## Extracted data
/-- The decoder is the loop over the rows, format by format. -/
theorem decode_mnemonic_eq_selectRow (w : Word) : (decode w).toOption.map Instr.mnemonic = selectRow w := by
  unfold decode
  split
  -- format W: SET_BAUD
  case h_6 hop => exact formatW_mnemonic_eq_selectRow hop
  -- format M: SET_MODE
  case h_7 hop => exact formatM_mnemonic_eq_selectRow hop
  -- READ
  case h_12 hop => exact formatRead_mnemonic_eq_selectRow hop
  -- an opcode outside the map
  case h_15 => exact (selectRow_eq_none fun m => by cases m <;> assumption).symm
  -- format Z: NOP, CRC_INIT, CRC_READ, TX_SEND, CLOSE
  case h_1 | h_2 | h_4 | h_10 | h_11 => next hop => exact formatZ_mnemonic_eq_selectRow hop (by decide) (by decide)
  -- format B: every other row
  all_goals next hop => exact formatB_mnemonic_eq_selectRow (fun _ => rfl) hop (by decide) (by decide)

theorem decode_eq_error_of_selectRow {w : Word} (h : selectRow w = none) : ∃ why, decode w = .error why := by
  rw [← decode_mnemonic_eq_selectRow] at h
  cases hd : decode w with
  | error why => exact ⟨why, rfl⟩
  | ok i => rw [hd] at h; cases h

end Sys2Proof

/-! SUPPORT. What each format refuses (30_encoding.md R88), and the step on a command word, refused or decoded. -/

namespace Sys2Proof

theorem formatZ_eq_error_iff {arg : BitVec 24} {i : Instr} : (∃ why, formatZ arg i = .error why) ↔ arg ≠ 0#24 := by
  unfold formatZ
  split <;> simp_all

theorem formatB_eq_error_iff {arg : BitVec 24} {mk : Octet → Instr} :
    (∃ why, formatB arg mk = .error why) ↔ arg.extractLsb' 8 16 ≠ 0#16 := by
  unfold formatB
  split <;> simp_all

theorem formatM_eq_error_iff {arg : BitVec 24} {mk : Bool → Instr} :
    (∃ why, formatM arg mk = .error why) ↔ arg.extractLsb' 1 23 ≠ 0#23 := by
  unfold formatM
  split <;> simp_all

theorem formatRead_eq_error_iff {arg : BitVec 24} :
    (∃ why, formatRead arg = .error why) ↔ arg.extractLsb' 8 16 ≠ 0#16 ∨ 0x0E < (arg.extractLsb' 0 8).toNat := by
  unfold formatRead
  split
  · split <;> simp_all [BitVec.le_def]
  · simp_all

end Sys2Proof

namespace Sys2Proof.Machine

section
variable {s : State} {w : Word} {rest : List Input}

theorem step_of_decode_error {why : Illegal} (hi : s.inputs = .command w :: rest) (hd : decode w = .error why) :
    step s = .next ({ s with inputs := rest }.reject .illegal) := by
  simp only [step, hi, runInput, runCommand, hd, answerIllegal]

theorem step_of_decode_ok {i : Instr} (hi : s.inputs = .command w :: rest) (hd : decode w = .ok i) :
    step s = exec i { s with inputs := rest } := by
  simp only [step, hi, runInput, runCommand, hd]

end

/-- Settles O3: format by format the decoder is the loop, so a word no row selects is one it refuses. -/
theorem decodeFollowsTheOpcodeMap : Obligations.DecodeFollowsTheOpcodeMap := by
  refine ⟨decode_mnemonic_eq_selectRow, fun s w rest hi hs => ?_⟩
  obtain ⟨why, hd⟩ := decode_eq_error_of_selectRow hs
  exact step_of_decode_error hi hd

/-- Settles O5: by the opcode, the word is refused for what its format refuses; outside the map the opcode is in one of the ranges. -/
theorem illegalWordsAreExactlyTheListed : Obligations.IllegalWordsAreExactlyTheListed := by
  refine ⟨fun w => ?_, fun s w rest why hi hd => step_of_decode_error hi hd, rfl⟩
  rw [← opField, ← argField]
  unfold decode
  split
  -- format W: SET_BAUD
  case h_6 hop => simp [hop, formatW]
  -- format M: SET_MODE
  case h_7 hop => simp [hop, formatM_eq_error_iff]
  -- READ
  case h_12 hop => simp [hop, formatRead_eq_error_iff]
  -- an opcode outside the map
  case h_15 =>
    refine iff_of_true ⟨_, rfl⟩ (.inl ?_)
    simp only [imp_false, ← BitVec.toNat_inj, BitVec.toNat_ofNat] at *
    omega
  -- format Z: NOP, CRC_INIT, CRC_READ, TX_SEND, CLOSE
  case h_1 | h_2 | h_4 | h_10 | h_11 => next hop => simp [hop, formatZ_eq_error_iff]
  -- format B: every other row
  all_goals next hop => simp [hop, formatB_eq_error_iff]

end Sys2Proof.Machine

/-! SUPPORT. The operand fields of an encoded word (30_encoding.md R85). -/

namespace Sys2Proof

theorem octet_of_encode {i : Instr} {b : Octet} (h : i.arg = b.setWidth 24) : b = (encode i).extractLsb' 0 8 := by
  rw [← octet_argField, argField_encode, h, octet_of_arg]

theorem flag_of_encode (m : Bool) : m = (encode (.setMode m)).getLsbD 0 := by cases m <;> rfl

## What needs to be done
Search the material above for the string "BitVec". Show every line that holds it.

## Answer
theorem formatZ_eq_error_iff {arg : BitVec 24} {i : Instr} : (∃ why, formatZ arg i = .error why) ↔ arg ≠ 0#24 := by
theorem formatB_eq_error_iff {arg : BitVec 24} {mk : Octet → Instr} :
theorem formatM_eq_error_iff {arg : BitVec 24} {mk : Bool → Instr} :
theorem formatRead_eq_error_iff {arg : BitVec 24} :
  · split <;> simp_all [BitVec.le_def]
    simp only [imp_false, ← BitVec.toNat_inj, BitVec.toNat_ofNat] at *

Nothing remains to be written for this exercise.